MEMORANDUM OPINION AND ORDER DENYING CONFIRMATION

KAREN KENNEDY BROWN, Bankruptcy Judge.

Before the Court is the Objection of the Internal Revenue Service (“IRS”) to the Confirmation of Debtor Laminating, Inc.’s (“debtor”) First Amended Plan of Liquidation (“plan”). The IRS complains that the proposed plan interferes with the right and duty of the IRS to collect trust fund taxes owed by debtor.

This Court has jurisdiction over this proceeding pursuant to 28 U.S.C. §§ 157(a) and 1334(b), and under the general order of reference of the district court. This is a core proceeding under 28 U.S.C. § 157(b)(2)(A) and (L).

After reviewing the pleadings, supporting documents, and the evidence presented at the confirmation hearing, this Court DENIES confirmation of debtor’s plan as presented.
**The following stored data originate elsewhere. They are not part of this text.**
-- ==== Sys2Proof/Laws/Decode.lean ====
section
/-! SUPPORT. The two fields of a beat, taken apart and put together, and what decoding answers. -/

namespace Sys2Proof

open Machine

theorem mkBeat_getLsbD (op : Byte) (arg : Word) (i : Nat) (h : i < 40) :
    (mkBeat op arg).getLsbD i = if i < 32 then arg.getLsbD i else op.getLsbD (i - 32) := by
  unfold mkBeat
  split <;> rename_i h32
  · simp only [BitVec.getLsbD_or, BitVec.getLsbD_shiftLeft, BitVec.getLsbD_setWidth, h, h32, decide_true, Bool.not_true,
      Bool.and_false, Bool.false_and, Bool.false_or, Bool.true_and]
  · have high : arg.getLsbD i = false := BitVec.getLsbD_of_ge arg i (by omega)
    have inside : i - 32 < 40 := by omega
    simp only [BitVec.getLsbD_or, BitVec.getLsbD_shiftLeft, BitVec.getLsbD_setWidth, h, h32, high, inside, decide_true,
      decide_false, Bool.not_false, Bool.and_true, Bool.true_and, Bool.and_false, Bool.or_false]

@[simp] theorem opField_mkBeat (op : Byte) (arg : Word) : opField (mkBeat op arg) = op := by
  apply BitVec.eq_of_getLsbD_eq
  intro i h
  rw [opField, BitVec.getLsbD_extractLsb', mkBeat_getLsbD op arg (32 + i) (by omega),
    if_neg (show ¬ 32 + i < 32 by omega), Nat.add_sub_cancel_left]
  simp only [h, decide_true, Bool.true_and]

@[simp] theorem argField_mkBeat (op : Byte) (arg : Word) : argField (mkBeat op arg) = arg := by
  apply BitVec.eq_of_getLsbD_eq
  intro i h
  rw [argField, BitVec.getLsbD_extractLsb', mkBeat_getLsbD op arg (0 + i) (by omega), Nat.zero_add, if_pos h]
  simp only [h, decide_true, Bool.true_and]

/-- A beat is its two fields (30_encoding.md R60). -/
theorem mkBeat_fields (beat : Beat) : mkBeat (opField beat) (argField beat) = beat := by
  apply BitVec.eq_of_getLsbD_eq
  intro i h
  rw [mkBeat_getLsbD _ _ i h]
  unfold opField argField
  rw [BitVec.getLsbD_extractLsb', BitVec.getLsbD_extractLsb', Nat.zero_add]
  split <;> rename_i h32
  · simp only [h32, decide_true, Bool.true_and]
  · rw [Nat.add_sub_cancel' (by omega)]
    simp only [show i - 32 < 8 by omega, decide_true, Bool.true_and]

@[simp] theorem reservedClear_word (arg : Word) : Form.w.reservedClear arg = true := by
  simp [Form.reservedClear, Form.mustBeZero]

@[simp] theorem reservedClear_zero (f : Form) : f.reservedClear 0#32 = true := by
  simp [Form.reservedClear]

theorem reservedClear_none_iff (arg : Word) : Form.z.reservedClear arg = true ↔ arg = 0 := by
  have : arg &&& Form.z.mustBeZero = arg := by
    change arg &&& BitVec.allOnes 32 = arg
    exact BitVec.and_allOnes
  simp [Form.reservedClear, this]

theorem reservedClear_byte_iff (arg : Word) :
    Form.b.reservedClear arg = true ↔ zext32 (byteOperand arg) = arg := by
  have mask (i : Nat) (h : i < 32) : Form.b.mustBeZero.getLsbD i = decide (8 ≤ i) := by
    have : ∀ i : Fin 32, Form.b.mustBeZero.getLsbD i = decide (8 ≤ i.val) := by decide +kernel
    exact this ⟨i, h⟩
  have zext (i : Nat) (h : i < 32) : (zext32 (byteOperand arg)).getLsbD i = (decide (i < 8) && arg.getLsbD i) := by
    rw [zext32, byteOperand, BitVec.getLsbD_setWidth, BitVec.getLsbD_extractLsb', Nat.zero_add]
    simp only [h, decide_true, Bool.true_and]
  simp only [Form.reservedClear, beq_iff_eq]
  constructor <;> intro h <;> apply BitVec.eq_of_getLsbD_eq <;> intro i hi
  · have := congrArg (fun v : Word => v.getLsbD i) h
    simp only [BitVec.getLsbD_and, mask i hi, BitVec.ofNat_eq_ofNat, BitVec.getLsbD_zero] at this
    rw [zext i hi]
    by_cases h8 : i < 8
    · simp only [h8, decide_true, Bool.true_and]
    · rw [decide_eq_true (show 8 ≤ i by omega), Bool.and_true] at this
      simp only [h8, decide_false, Bool.false_and, this]
  · have := congrArg (fun v : Word => v.getLsbD i) h
    rw [zext i hi] at this
    rw [BitVec.getLsbD_and, mask i hi, ← this]
    by_cases h8 : i < 8
    · simp only [h8, show ¬ 8 ≤ i by omega, decide_false, Bool.and_false, BitVec.ofNat_eq_ofNat, BitVec.getLsbD_zero]
    · simp only [h8, decide_false, Bool.false_and, BitVec.ofNat_eq_ofNat, BitVec.getLsbD_zero]

@[simp] theorem byteOperand_zext32 (b : Byte) : byteOperand (zext32 b) = b := by
  apply BitVec.eq_of_getLsbD_eq
  intro i h
  simp [byteOperand, zext32, h, show i < 32 by omega]

/-- Everything decoding can answer (R64), with what it asks of the beat's fields. -/
theorem decode_cases (beat : Beat) :
    (decode beat = .ok .start ∧ opField beat = 0x01 ∧ argField beat = 0)
    ∨ (decode beat = .ok (.data (byteOperand (argField beat))) ∧ opField beat = 0x02
        ∧ Form.b.reservedClear (argField beat) = true)
    ∨ (decode beat = .ok .endCompute ∧ opField beat = 0x03 ∧ argField beat = 0)
    ∨ (decode beat = .ok (.endVerify (argField beat)) ∧ opField beat = 0x04)
    ∨ (decode beat = .error .reservedArg ∧ beatOpAssigned beat = true ∧ beatReservedClear beat = false)
    ∨ (decode beat = .error .illegalOp ∧ beatOpAssigned beat = false) := by
  unfold decode beatOpAssigned beatReservedClear formOf
  by_cases h1 : opField beat = 0x01
  · by_cases hz : Form.z.reservedClear (argField beat) = true
    · simp [h1, (reservedClear_none_iff _).mp hz]
    · simp [h1, hz]
  by_cases h2 : opField beat = 0x02
  · by_cases hb : Form.b.reservedClear (argField beat) = true <;> simp [h2, hb]
  by_cases h3 : opField beat = 0x03
  · by_cases hz : Form.z.reservedClear (argField beat) = true
    · simp [h3, (reservedClear_none_iff _).mp hz]
    · simp [h3, hz]
  by_cases h4 : opField beat = 0x04
  · simp [h4, wordOperand]
  · simp_all

end Sys2Proof
end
I. Facts and Background Information

Under 26 U.S.C. §§ 3102, 3402, and 3403, an employer must deduct federal income taxes and FICA taxes from each employee’s salary. These withheld amounts are referred to as “trust fund taxes” and are to be paid over to the government on a quarterly basis. 26 U.S.C. § 7501. Failure to pay over the trust fund taxes imposes personal liability for the full amount of unpaid taxes on certain responsible persons pursuant to 26 U.S.C. § 6672.

Complying with federal tax law, debtor, while in operation, withheld federal income and FICA taxes from the paychecks of its employees. Debtor failed to remit more than $69,000 of these collected taxes to the IRS during various quarterly payment periods in the years 1986-1989. Under 26 U.S.C. § 7501, the unpaid taxes are held in trust for the federal government. Mr. Everette Brady is both the president and 100% shareholder of debtor, and qualifies as a responsible person for purposes of the personal penalty 26 U.S.C. § 6672 imposes.
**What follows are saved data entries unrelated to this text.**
/-- CommandErrorEffect, CommandsWithoutJobRaiseNoJob: a clear and a set ERR with no job open, and a command that needs one. -/
theorem witness_error_pair :
    State.reset.err = false ∧ ({ State.reset with err := true, errcode := 1 } : State).err = true
    ∧ State.reset.phase = .idle ∧ Instr.endCompute ≠ .start := by decide

/-- MalformedBeatsRaiseTheirCode: the illegal opcodes next to the assigned ones, and each form's must-be-zero bits. -/
theorem witness_malformed :
    (∀ n : Byte, n = 1 ∨ n = 2 ∨ n = 3 ∨ n = 4 → (0x0000000000 : Beat).extractLsb 39 32 ≠ n)
    ∧ (∀ n : Byte, n = 1 ∨ n = 2 ∨ n = 3 ∨ n = 4 → (0x0500000000 : Beat).extractLsb 39 32 ≠ n)
    ∧ (0x0300000001 : Beat).extractLsb 39 32 = 3#8 ∧ (0x0300000001 : Beat).extractLsb 31 0 ≠ 0#32
    ∧ (0x0200000100 : Beat).extractLsb 39 32 = 2#8 ∧ (0x0200000100 : Beat).extractLsb 31 8 ≠ 0#24 := by decide +kernel

/-- ErrorIsStickyUntilStartOrReset: with ERR set, a START beat clears it and a DATA beat does not. -/
theorem witness_sticky :
    (nextOf (takeEvent (offerEvent 0x0100000000) { State.reset with err := true, errcode := 2 })).map (·.err) = some false
    ∧ (nextOf (takeEvent (offerEvent 0x0200000000) { State.reset with err := true, errcode := 2 })).map (·.err) = some true := by
  decide +kernel

/-- ResultWrittenOnlyByEndOfJob: an END_COMPUTE beat that changes RESULT. -/
theorem witness_result_written :
    (nextOf (takeEvent (offerEvent 0x0300000000) (opened 0x174841BC))).map (·.result) = some 0xE8B7BE43
    ∧ (opened 0x174841BC).result ≠ 0xE8B7BE43 := by decide +kernel

/-- AbortedJobNeverCompletes: beats after the error, none of them START, that all run. -/
theorem witness_aborted :
    (∀ b ∈ [0x0300000000, 0x0000000000], decode b ≠ .ok .start)
    ∧ (nextOf (runBeats [0x0300000000, 0x0000000000] (raiseCmdError .reservedArg (opened 0x174841BC)))).isSome = true := by
  refine ⟨?_, by decide +kernel⟩
  intro b hb
  rcases List.mem_pair.mp hb with rfl | rfl <;> decide +kernel

/-- A recorder and a state of one open job, of the one byte "a". -/
def recorded : Recorder := { Recorder.init with job := some [0x61] }

theorem recorded_matches : recorded.Matches (opened 0x174841BC) := by
  refine ⟨rfl, ?_, rfl, by simp [recorded, Recorder.init], by simp [opened, State.reset], rfl, rfl, rfl⟩
  intro d h
  cases h
  decide +kernel

/-- EveryBeatFollowsTheRecorder: an open job and a beat that goes on. -/
theorem witness_recorder :
    recorded.Matches (opened 0x174841BC) ∧ (nextOf (acceptBeat 0x04E8B7BE43 (opened 0x174841BC))).isSome = true :=
  ⟨recorded_matches, by decide +kernel⟩

/-- The same job, verified. -/
def verified : State := { State.reset with crc := 0x174841BC, result := 0xE8B7BE43, done := true, vkind := true, matched := true }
On June 14, 1991, debtor filed a voluntary petition in bankruptcy under Chapter *261 11 of the United States Bankruptcy Code. Debtor presented its First Amended Plan of Liquidation on June 27, 1992. The IRS filed its Objection to Confirmation of the Plan on August 13, 1992, claiming that the proposed plan impairs the right and ability of the IRS to collect the unpaid trust fund taxes, penalties and interest:

(1) by wrongfully allocating tax payments made under the plan to first retire the trust fund taxes, and allowing the payments to be applied to reduce the accrued interest and penalties only after the trust fund portion is paid-off; and,
(2) by violating 26 U.S.C. § 7421(a) and „ enjoining the IRS from pursuing non-debtor Everette Brady for payment of trust fund taxes as the IRS is authorized to do by 26 U.S.C. § 6672.

II. Discussion

A. Allocation of Tax Payments

In dispute is the proper interpretation and application of United States v. Energy Resources Co., 495 U.S. 545, 110 S.Ct. 2139, 109 L.Ed.2d 580 (1990). Energy Resources is a consolidation of two First Circuit Chapter 11 reorganization cases. The Supreme Court upheld orders issued by the bankruptcy courts directing the IRS to first apply debtor’s tax payments to reduce the trust fund liability before applying the payments to non-trust funds taxes owed by the debtor. The Court ruled that:

[WJhether or not the payments at issue are rightfully considered to be involuntary, the bankruptcy court has the authority to order the IRS to apply the payments to trust fund liabilities if the bankruptcy court determines that this designation is necessary to the success of a reorganization plan.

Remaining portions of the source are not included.